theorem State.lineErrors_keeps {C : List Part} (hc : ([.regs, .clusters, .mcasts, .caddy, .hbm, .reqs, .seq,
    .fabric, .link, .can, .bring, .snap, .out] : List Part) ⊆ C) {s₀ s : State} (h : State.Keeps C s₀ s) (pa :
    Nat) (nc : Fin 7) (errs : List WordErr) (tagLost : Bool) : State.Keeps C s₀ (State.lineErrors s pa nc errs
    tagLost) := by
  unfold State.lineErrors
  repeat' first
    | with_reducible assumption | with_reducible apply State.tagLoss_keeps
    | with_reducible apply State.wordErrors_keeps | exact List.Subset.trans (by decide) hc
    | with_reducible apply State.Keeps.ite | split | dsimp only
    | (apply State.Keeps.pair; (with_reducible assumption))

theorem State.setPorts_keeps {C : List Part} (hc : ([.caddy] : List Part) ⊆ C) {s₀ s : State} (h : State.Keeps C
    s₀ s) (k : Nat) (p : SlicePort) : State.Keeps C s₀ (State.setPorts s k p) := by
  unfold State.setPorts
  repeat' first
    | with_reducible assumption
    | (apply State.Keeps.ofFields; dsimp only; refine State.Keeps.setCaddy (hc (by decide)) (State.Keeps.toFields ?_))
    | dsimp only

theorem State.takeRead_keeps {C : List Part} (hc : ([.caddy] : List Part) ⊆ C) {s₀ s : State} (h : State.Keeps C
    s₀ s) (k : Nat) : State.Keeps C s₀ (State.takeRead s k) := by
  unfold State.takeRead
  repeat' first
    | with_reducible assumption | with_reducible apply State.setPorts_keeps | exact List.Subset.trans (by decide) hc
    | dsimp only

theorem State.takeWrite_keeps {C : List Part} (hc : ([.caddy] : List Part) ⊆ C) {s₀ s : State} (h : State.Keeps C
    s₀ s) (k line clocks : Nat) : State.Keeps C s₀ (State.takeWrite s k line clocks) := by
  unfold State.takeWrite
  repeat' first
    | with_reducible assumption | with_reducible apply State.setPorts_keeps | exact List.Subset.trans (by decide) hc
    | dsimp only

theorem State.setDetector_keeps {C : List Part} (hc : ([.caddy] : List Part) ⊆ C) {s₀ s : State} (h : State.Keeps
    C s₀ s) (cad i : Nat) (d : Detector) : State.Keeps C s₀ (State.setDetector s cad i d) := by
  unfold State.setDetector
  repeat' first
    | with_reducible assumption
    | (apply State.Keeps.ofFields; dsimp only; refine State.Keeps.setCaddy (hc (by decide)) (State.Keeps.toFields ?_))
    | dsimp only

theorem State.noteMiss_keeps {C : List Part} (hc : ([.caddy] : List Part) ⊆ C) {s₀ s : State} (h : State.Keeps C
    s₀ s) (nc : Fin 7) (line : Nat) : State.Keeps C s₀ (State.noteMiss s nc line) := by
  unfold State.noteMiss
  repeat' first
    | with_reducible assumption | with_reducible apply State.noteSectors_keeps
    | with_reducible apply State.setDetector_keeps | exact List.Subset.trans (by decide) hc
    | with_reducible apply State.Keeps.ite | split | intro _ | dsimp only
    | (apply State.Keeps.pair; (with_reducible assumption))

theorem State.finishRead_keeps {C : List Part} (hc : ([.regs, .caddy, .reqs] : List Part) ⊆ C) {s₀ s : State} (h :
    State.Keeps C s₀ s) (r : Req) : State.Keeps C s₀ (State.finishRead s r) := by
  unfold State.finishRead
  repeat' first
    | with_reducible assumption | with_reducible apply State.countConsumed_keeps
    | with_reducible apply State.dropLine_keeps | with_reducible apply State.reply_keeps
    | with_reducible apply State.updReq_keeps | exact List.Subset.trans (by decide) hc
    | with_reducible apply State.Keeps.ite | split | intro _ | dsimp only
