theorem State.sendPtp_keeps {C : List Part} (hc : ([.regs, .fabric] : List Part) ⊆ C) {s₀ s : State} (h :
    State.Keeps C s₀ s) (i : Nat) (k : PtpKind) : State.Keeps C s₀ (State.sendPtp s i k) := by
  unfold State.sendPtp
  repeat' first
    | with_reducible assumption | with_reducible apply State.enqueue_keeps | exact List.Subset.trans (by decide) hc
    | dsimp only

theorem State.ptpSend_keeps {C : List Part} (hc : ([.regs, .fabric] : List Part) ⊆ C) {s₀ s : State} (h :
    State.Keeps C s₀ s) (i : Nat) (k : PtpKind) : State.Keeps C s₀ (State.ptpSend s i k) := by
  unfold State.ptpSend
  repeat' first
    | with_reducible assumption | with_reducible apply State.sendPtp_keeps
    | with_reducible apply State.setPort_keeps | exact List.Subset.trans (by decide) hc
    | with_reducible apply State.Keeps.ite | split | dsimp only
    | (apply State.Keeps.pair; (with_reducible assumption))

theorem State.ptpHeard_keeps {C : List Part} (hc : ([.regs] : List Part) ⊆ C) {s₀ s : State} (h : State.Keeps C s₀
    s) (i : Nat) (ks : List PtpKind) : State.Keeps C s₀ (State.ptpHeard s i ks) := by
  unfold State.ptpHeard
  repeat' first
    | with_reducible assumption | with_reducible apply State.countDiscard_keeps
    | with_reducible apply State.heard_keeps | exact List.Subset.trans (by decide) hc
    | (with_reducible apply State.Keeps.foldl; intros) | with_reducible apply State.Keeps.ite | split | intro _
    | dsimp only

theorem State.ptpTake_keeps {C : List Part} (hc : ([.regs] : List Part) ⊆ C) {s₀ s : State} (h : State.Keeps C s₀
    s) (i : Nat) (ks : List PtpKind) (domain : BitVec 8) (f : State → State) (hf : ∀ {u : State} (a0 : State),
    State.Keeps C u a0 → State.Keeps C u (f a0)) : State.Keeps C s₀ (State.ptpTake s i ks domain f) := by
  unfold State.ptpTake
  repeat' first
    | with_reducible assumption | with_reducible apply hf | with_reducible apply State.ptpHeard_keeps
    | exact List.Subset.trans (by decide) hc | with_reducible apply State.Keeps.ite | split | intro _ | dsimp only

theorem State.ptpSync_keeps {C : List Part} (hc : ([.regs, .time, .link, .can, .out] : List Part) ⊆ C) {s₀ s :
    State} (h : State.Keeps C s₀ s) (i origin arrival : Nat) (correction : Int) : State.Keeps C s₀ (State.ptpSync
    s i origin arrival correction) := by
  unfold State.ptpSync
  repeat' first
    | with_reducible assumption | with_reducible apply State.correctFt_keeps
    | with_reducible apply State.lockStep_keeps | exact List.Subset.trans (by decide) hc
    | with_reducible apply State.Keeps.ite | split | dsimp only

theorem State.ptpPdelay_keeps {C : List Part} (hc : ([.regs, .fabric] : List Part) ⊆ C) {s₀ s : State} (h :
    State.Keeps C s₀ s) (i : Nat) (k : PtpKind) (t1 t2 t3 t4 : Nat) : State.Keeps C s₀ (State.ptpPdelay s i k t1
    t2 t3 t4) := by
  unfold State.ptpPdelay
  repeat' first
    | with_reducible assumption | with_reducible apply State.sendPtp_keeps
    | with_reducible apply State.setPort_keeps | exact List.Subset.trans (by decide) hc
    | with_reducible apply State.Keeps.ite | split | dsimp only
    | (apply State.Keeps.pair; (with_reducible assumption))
☆ ☆ ☆ ☆ ☆
- **To do**
Each line that holds the string "link" is to be copied from the entries above.

- **Response below**
    .fabric, .link, .can, .bring, .snap, .out] : List Part) ⊆ C) {s₀ s : State} (h : State.Keeps C s₀ s) (pa :
theorem State.ptpSync_keeps {C : List Part} (hc : ([.regs, .time, .link, .can, .out] : List Part) ⊆ C) {s₀ s :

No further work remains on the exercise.